先日の味噌汁では籐が立ったものも刻んでみたがさすがにアクが強くて苦くて喰えたもんじゃなかった。あ、そういえば妙齢の女性を「籐が立った‥」というような表現があるが、まあ、そういう意味なんでしょうね

2012年3月20日火曜日

伝声管

 我が家には伝声管がある。すなわちインターホン。あるべきところとすれば潜水艦か。連合設計市谷建築事務所と共同で開発した住宅用で、室内・室外部分のユニットと管を組み合わせることによって柔軟な設計ができる、というもの。ユニットはアルミの鋳造なので、アルマイト処理や各種塗装、もちろん漆もオッケー。管の部分はアルミでも塩ビでも紙管でもとにかくまっすぐなものなら何でもいい(伝わる音質は変わると思うが)ので、住宅の雰囲気に合わせることができる。

設置が終わってから気づいたこと、そう、「管」なのでここから虫やネズミが出入りできてしまうのだ。ふさいでしまうと「伝声」できないので、内部になにがしかのネット状の虫除けが必要となる。ユニットと管の接合部でガーゼを挟んで対応しているが、もっと積極的にプロテクトしつつ、逆にそれをデザインの一部としてしまおう、ということで、粗めの不織布のような柄のエッチング板(真鍮の板の一部を腐食させたもの)を作って朱漆塗りとした。声の出入口、まさに「口」のイメージで。

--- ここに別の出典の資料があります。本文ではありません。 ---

-- ==== Sys2Proof/Syntax.lean ====
section
/-!
DEFINITION. The commands of the block: one constructor per row of spec/opcode_table.json. A mailbox command (`CMD_…`)
carries its request header and payload (05 R122); a register row carries the address and value it writes; an event row
carries what the outside world presents with it (a measured value, a received frame, the outlet it concerns).
-/

namespace Sys2Proof

/-- A supervised rail of the integrator (Table 2-1, `EV008` code of R76). -/
inductive Rail where
  | vcpp | vcpn | vled | vddio
  deriving DecidableEq, Repr

/-- An error that step 5 finds in a commit area (08 R235): area 0 or 1; copy 0 to 2, or 3 for the marker; word 8p + i for
accumulator i of point p, 104 for the rest of the copy; `flip` 0 where ECC cannot correct the word, else the bits of an
accumulator that read wrong although ECC found nothing. -/
structure ComHit where
  area : Nat
  copy : Nat
  word : Nat
  flip : Nat
  deriving DecidableEq, Repr

/-- What SELFTEST finds when reset is released (Table 3-3): the steps that failed with their detail bytes, the drivers
whose feedback shows closed (bit k − 1 for CDk), the supply readings, and the images booted. -/
structure SelftestObs where
  /-- failed steps with detail (R614): step 1 to 9, detail byte -/
  failed  : List (Nat × Nat)
  /-- FB1–FB16 that show closed at step 3, bit k − 1 for CDk -/
  fbMask  : Nat
  /-- VIN in 10 mV -/
  vin     : Nat
  /-- VHOLD in 10 mV at the end of step 8 -/
  vhold   : Nat
  /-- a power-fail warning arose during SELFTEST (R84), with its source 1 to 3 -/
  pfw     : Option Nat
  /-- ms of MTIME that pass during the steps -/
  tookMs  : Nat
  /-- errors in the commit areas (R235) -/
  comHits : List ComHit
  /-- bytes of the two calibration record copies that read wrong (R211): copy 0 or 1, offset, the wrong bits -/
  calHits : List (Nat × Nat × Nat)
  /-- bytes of the two copies of the safety parameter set that read wrong (R403): copy 0 or 1, offset, the wrong bits -/
  psetHits : List (Nat × Nat × Nat)
  /-- bytes of the two copies of the bistable journal (R506) that read wrong: copy 0 or 1, offset, the wrong bits -/
  bsdHits : List (Nat × Nat × Nat)
  /-- bytes of the uniformity maps (R497) that read wrong: map, offset, the wrong bits -/
  mapHits : List (Nat × Nat × Nat)
  /-- the lid mesh is intact (R428); slots whose key blob fails its tag (R417) -/
  meshOk  : Bool
  badBlobs : List Nat
  /-- load switches whose junction is at or above 150 °C (bit k − 1 for LSk, R521) -/
  hot     : Nat
  deriving DecidableEq, Repr

/-- The request header of a mailbox command (Table 5-2): mailbox, TAG, FLAGS, SEQ. LENGTH is the payload's, and CHK is
right. -/
structure Req where
  mb    : BitVec 3
  tag   : BitVec 16
  flags : BitVec 16
  seq   : BitVec 32
  deriving DecidableEq, Repr

/-- One commit-group action as submitted (Table 6-10): CODE, TARGET and the 12 ARG bytes. -/
structure GAction where
  code   : Nat
  target : Nat
  arg    : List Byte
  deriving DecidableEq, Repr, Inhabited

/-- One channel at a sample instant, behind the decimators of Table 7-3 (R194, R195). -/
structure RawSample where
  /-- the decimated sample: in codes on an analogue channel, as ones density in 2⁻²⁴ on a bitstream channel -/
  x    : Int
  /-- the 100 kHz value behind it that is nearest to a limit, in the same unit -/
  mid  : Int
  /-- on a voltage channel the output of the filter of R225: the corrected sample shifted 90° lagging -/
  sh   : Int
  deriving DecidableEq, Repr, Inhabited

/-- A SLAC management message from a vehicle (R310–R312, ISO 15118-3 roles). -/
inductive SlacMsg where
  /-- CM_SLAC_PARM.REQ with the vehicle's MAC and RunID -/
  | parmReq (mac runId : Nat)
  /-- CM_MNBC_SOUND.IND, one sound heard with an average attenuation in dB -/
  | sound (runId att : Nat)
  /-- CM_VALIDATE.REQ -/
  | validateReq
  /-- CM_SLAC_MATCH.REQ -/
  | matchReq (mac runId : Nat)
  deriving DecidableEq, Repr

/-- A decoded vehicle request (Table 10-8) other than those with rows of their own. -/
inductive V2gMsg where
  /-- SessionSetup; `sid` is the SessionID the vehicle names, 0 for a new session -/
  | sessionSetup (sid : Nat)
  | serviceDiscovery
  | serviceDetail
  /-- payment or authorisation selection: contract certificate or external -/
  | paymentSelection (contract : Bool)
  | paymentDetails
  | authorizationSetup
  /-- Authorization or ContractAuthentication; with a contract, its EMAID as ASCII without separators (R421) and
  whether Crucible verifies it -/
  | authorization (contract : Bool) (emaid : List Byte) (verifies : Bool)
  /-- service chosen: 1 AC, 2 DC, 3 AC_BPT, 4 DC_BPT, other numbers are services of Table 10-9 not supported -/
  | serviceSelection (service : Nat)
  /-- charge parameters: maximum current dA, maximum voltage V, discharge current dA, discharge power W, Dynamic -/
  | chargeParams (imax umax idis pdis : Nat) (dynamic : Bool) (departS eamountWh : Nat)
  | scheduleExchange (dynamic : Bool)
  | preCharge (utgtDV : Nat)
  /-- charge loop: SOC %, target SOC %, minutes to full, present voltage dV, target voltage dV, target current dA,
      maximum current dA, discharge current dA -/
  | chargeLoop (soc tsoc tfull upres utgt : Nat) (itgt : Int) (imax idis : Nat)
  | chargingStatus
  | meteringReceipt
  | weldingDetection
  /-- PowerDelivery with stop or renegotiation -/
  | powerDeliveryStop
  | unsupported
  | undecodable
  deriving DecidableEq, Repr

/-- What a card shows to a reader (R444, R449): UID, type, ATQA and SAK, ISO/IEC 14443-4 support, the application, the
AUTHENTICATE response, and the token it holds. -/
structure CardData where
  uid   : List Byte
  typeB : Bool
  atqa  : Nat
  sak   : Nat
  part4 : Bool
  app   : Bool
  rndC  : List Byte
  mac   : List Byte
  token : Option (List Byte)
  deriving DecidableEq, Repr, Inhabited

/-- What a poll of an antenna finds (R448, R450). -/
inductive PollResult where
  | none
  | card (c : CardData)
  /-- more than one card: a collision during anticollision -/
  | many
  /-- a protocol error or timeout -/
  | error
  deriving DecidableEq, Repr

/-- One frame of a decoded block (Table 16-3): its bytes, and how many of their symbols were erased (R473). -/
structure RxFrame where
  raw    : List Byte
  erased : Nat
  deriving DecidableEq, Repr, Inhabited

/-- One symbol as one coupling receives it (R469, R472), energies in nV²: the four tone bins, the guard bins at 45 and
90 kHz, and whether the front end clipped. -/
structure CpSym where
  tones : List Nat
  g45   : Nat
  g90   : Nat
  clip  : Bool
  deriving DecidableEq, Repr, Inhabited
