/-- Metrology front end (07; `ASY` block R224). -/
structure Asy where
  points  : List Point
  tsrc    : List TempSrc
  edges   : List Int
  /-- the record in use, and whether a stored copy of it was valid at start (R212) -/
  record  : CalRec
  recOk   : Bool
  /-- the two copies in MRAM, and which of them was written last (R211) -/
  copies  : List (Option CalRec)
  newest  : Nat
  sampleCnt : Nat
  tinjCtrl : Nat
  tinjAmp : Nat
  tinjPh  : Nat
  tinjFreq : Nat
  /-- angle at the start of test injection, and the sample instants since (R219) -/
  tinjOrg : Nat
  tinjN   : Nat
  refOk   : Bool
  drift   : Int
  /-- `CMD_ASY_CAL_COMMIT` that waits for pending shadows (R213): command and CALID -/
  commitCmds : List (CmdRef × Nat)
  /-- `CMD_ASY_INJ_RUN` that waits for its check: command, point, channel; measurements under way -/
  injCmds : List (CmdRef × Nat × Nat)
  measures : List Measure
  deriving DecidableEq, Repr

/-! ### Energy, demand, balance, power quality (08) -/

/-- One sample's products on a phase, in sample codes: v·i, shifted v·i, v², i². -/
structure Prod where
  p  : Int
  q  : Int
  v2 : Int
  i2 : Int
  deriving DecidableEq, Repr, Inhabited

/-- One phase's quantities (Table 8-2) and the history they are formed from. -/
structure PhaseQ where
  /-- last cycle: Urms µV, Irms µA, P µW, Q µvar, S µVA; Urms(1/2) µV -/
  urms  : Nat
  irms  : Nat
  p     : Int
  q     : Int
  s     : Nat
  u12   : Nat
  /-- products of the last samples, newest first, and the running sums and count of the present cycle -/
  hist  : List Prod
  run   : Prod
  runN  : Nat
  /-- sum of squared currents since the last B-SEC, in codes (I²t), and the last second's I²t in µA²s -/
  i2run : Int
  i2t   : Nat
  /-- quadrant of the last sample, 0 to 3; below the starting limit (R230) -/
  quad  : Nat
  start : Bool
  deriving DecidableEq, Repr, Inhabited

/-- A voltage event in progress (R245): start MTIME and wall time, extreme in 0.1 % of UNOM, phases, TEST. -/
structure PqOpen where
  start : Nat
  wall  : Int
  ext   : Nat
  phases : Nat
  test  : Bool
  deriving DecidableEq, Repr, Inhabited

/-- One power-quality log entry (`CMD_NRG_PQ_READ`). -/
structure PqEntry where
  kind  : Nat
  point : Nat
  phases : Nat
  incomplete : Bool
  ext   : Nat
  start : Nat
  dur   : Nat
  wall  : Int
  deriving DecidableEq, Repr, Inhabited

/-- One point's quantities (Table 8-15). -/
structure PointQ where
  ph    : List PhaseQ
  inRms : Nat
  inRun : Int
  freq  : Nat
  /-- cycles and their duration in ns of each of the last 10 s, newest first -/
  cycs  : List (Nat × Nat)
  /-- cycles of the running harmonic window -/
  winCyc : Nat
  /-- direction 0 none, 1 import, 2 export (R232); its run in cycles; direction established before -/
  dir   : Nat
  dirRun : Nat
  estab : Nat
  forbid : Bool
  rev   : Nat
  sag   : Option PqOpen
  swell : Option PqOpen
  intr  : Option PqOpen
  deriving DecidableEq, Repr, Inhabited

/-- One recorded subinterval (R240): duration in ms and the import and export energies of the 13 points. -/
structure SubInt where
  dur  : Nat
  imp  : List Nat
  exp  : List Nat
  deriving DecidableEq, Repr, Inhabited

/-- Demand registers (R239–R242), carried by every commit. -/
structure Demand where
  seq     : Nat
  lastEnd : Nat
  nextEnd : Nat
  /-- MTIME at which the subinterval in progress began, and A_IMP, A_EXP of the 13 points then -/
  start   : Nat
  imp0    : List Nat
  exp0    : List Nat
  /-- newest first, at most DEMSUBS -/
  held    : List SubInt
  demImp  : List Nat
  demExp  : List Nat
  partial_ : Bool
  maxImp  : List Nat
  maxExp  : List Nat
  maxImpAt : List Nat
  maxExpAt : List Nat
  deriving DecidableEq, Repr, Inhabited

/-- One balance block (Table 8-8), terms in 2⁻³² mWh. -/
structure Block60 where
  site : Int
  gross : Int
  out  : Int
  aux  : Int
  pls  : Int
  dc   : Int
  cab  : Int
  deriving DecidableEq, Repr, Inhabited

/-- Balance states (Table 8-9, `NRG_BAL_STAT`). -/
inductive BalSt where
  | off | filling | running | mismatch | suspended
  deriving DecidableEq, Repr, Inhabited

/-- The energy balance (R248–R252). -/
structure Bal where
  st      : BalSt
  blocks  : List Block60
  members : Nat
  /-- a B-SEC has come since the start: the present block began at one -/
  live    : Bool
  /-- accumulators with fraction at the last B-SEC -/
  acc0    : List (List Nat)
  lsOn    : Nat
  /-- last evaluation, mWh -/
  eSite   : Int
  eOut    : Int
  eLoss   : Int
  d       : Int
  tol     : Nat
  eAux    : Int
  ePls    : Int
  eDc     : Int
  eCab    : Int
  evals   : Nat
  miss    : Nat
  first   : Nat
  /-- consecutive evaluations without mismatch, mismatched evaluations of the episode -/
  clean   : Nat
  episode : Nat
  deriving DecidableEq, Repr, Inhabited

/-- One pulse output (R243, R244). -/
structure Pulse where
  /-- energy not yet turned into impulses, 2⁻³² mWh -/
  acc     : Nat
  active  : Bool
  /-- samples of the rest after a pulse still to pass (Table 8-6 step 3) -/
  rest    : Nat
  backlog : Nat
  sat     : Bool
  cnt     : Nat
  /-- `EV086` raised for the present backlog -/
  warned  : Bool
  test    : Nat
  testCmd : Option CmdRef
  deriving DecidableEq, Repr, Inhabited
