/-- A session that a Larkspur reset leaves without its connection: basic PWM where PROTO bit 3 and FALLBACK are set (`EV138`
cause 3), else it stops with reason 6 (Table 10-12). -/
def connLost (n : Nat) (s : Block) : Block :=
  if !s.isDc n && bit (s.proto n) 3 && s.fallbackOn n then replan (fallBack n 3 s) else stopSession n 6 s

/-- The first request after a Larkspur reset can no longer be answered in time (R323). DEDUCED: a DC charge loop within the 0.25 s
at which the vehicle times out, any other request within the 1.5 s of Table 10-11. -/
def reqLate (n : Nat) (loop : Bool) (s : Block) : Bool :=
  let e := s.ses n
  e.judged && e.pending && s.sys.mtime > e.reqAt + (if loop && s.isDc n then 250 else 1500)

/-- A message of the vehicle. While Bylith is down it waits, and the vehicle's network repeats it after the resume; the first
one after a Larkspur reset decides whether the session continues (R323). -/
def v2gArrive (n : Nat) (loop : Bool) (serve : Block → Block) (s : Block) : Block :=
  let e := s.ses n
  if onChip n s then (if reqLate n loop s then connLost n s else serve s)
  else if bylithDown s && matched n s && !e.tunnel && !e.pending then
    updSes n (fun e => { e with pending := true, reqAt := s.sys.mtime }) s
  else s

/-- A DC or ISO 15118-20 charge loop request. -/
def isLoop : V2gMsg → Bool
  | .chargeLoop .. => true
  | _ => false

/-- The protocol chosen: bit 0 DIN SPEC 70121, 1 ISO 15118-2, 2 ISO 15118-20; PREF 0 takes the newest (R314). -/
def chooseProto (allowed pref : Nat) : Option Nat :=
  let l := [0, 1, 2].filter fun k => bit allowed k
  if pref == 0 then l.getLast? else l.head?

/-- The protocols, as bits of PROTO [2:0], that Table 10-10 permits under a TLS version: DIN SPEC 70121 never uses TLS, ISO
15118-2 uses TLS 1.2 and has to where TLSREQ is 1, ISO 15118-20 always uses TLS 1.3. -/
def tlsProtos (ver : Nat) (req : Bool) : Nat :=
  if ver == 13 then 4 else if ver == 12 then 2 else if req then 1 else 3

/-- `SUPPORTED_APP_PROTOCOL_REQ` (R314): `offers` has the bits of PROTO [2:0]. -/
def execSupportedAppProtocolReq (outlet offers : Nat) (s : State) : Out :=
  act (fun b =>
    if outletOk outlet then v2gArrive outlet false (fun b =>
      let b1 := v2gSeen outlet b
      let can := Nat.land (b.proto outlet % 8) (tlsProtos (b.ses outlet).tlsVer (bit (b.o8 outlet 9) 2))
      match chooseProto (Nat.land (offers % 8) can) (b.o8 outlet 7) with
      | some k =>
        sayTo outlet ansOk (raise 133 ((k + 2) * 256 + outlet) (updSes outlet (fun e => { e with proto := k + 2 }) b1))
      | none => handshakeFail outlet 2 (sayFailed outlet ansNoNegotiation b1)) b
    else b) s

さて、その「伝声」具合だが、室内のユニットのまさにそこに小さな人が立って話しているようなとてもクリアで瑞々しい音質なのだ。電気式のインターホンとは全く違う、リアルな波動としての声が聞こえるのだ。そしてそれはとても楽しい体験で、近所の子供がイタズラしたくなるのもよく分かる。

難点は初めての人にはそれがなにか分からないということ。ここからお話しください、みたいな張り紙もしたくないし。宅配の人も最初は分からなかったけど、もうすっかり楽しみにしてる人もいて、まあとにかく伝声管があるおかげでコミュニケーションがとても促進されて楽しいのです。


 


2012年3月5日月曜日

炭焼き

 近所のおっちゃんが炭焼きをするのでお手伝いに。これは松炭になるそうで、なんでも刀鍛冶が好んで使うものらしい。

 土で作った窯にぎっしりと松材を詰め込んでいく。ほんとに隙間無くびっしりと60センチほどの長さの松材を縦に並べていく。土台として地面には「敷き木」といって細めの生木をランダムに敷き詰めていく。ほどよく空気の通り道となって隅々まで炭化が進むのだそうだ。

炭焼きは火力調整が重要なポイントで煙道の出口と空気穴で調整する。二日間ほど焼いて数日冷まして取り出すまで1週間弱の工程。ほとんどが松炭だけど、少量ながら他の炭材もあって、藤の木の炭は火にくべた時に爆(は)ぜないので、昔は着物を着て炭を扱う芸者衆に喜ばれたのだとか。一服、いかがです?と煙管を差し出す芸者の姿を目に浮かべながら、えっちらおっちら材木運びの休日。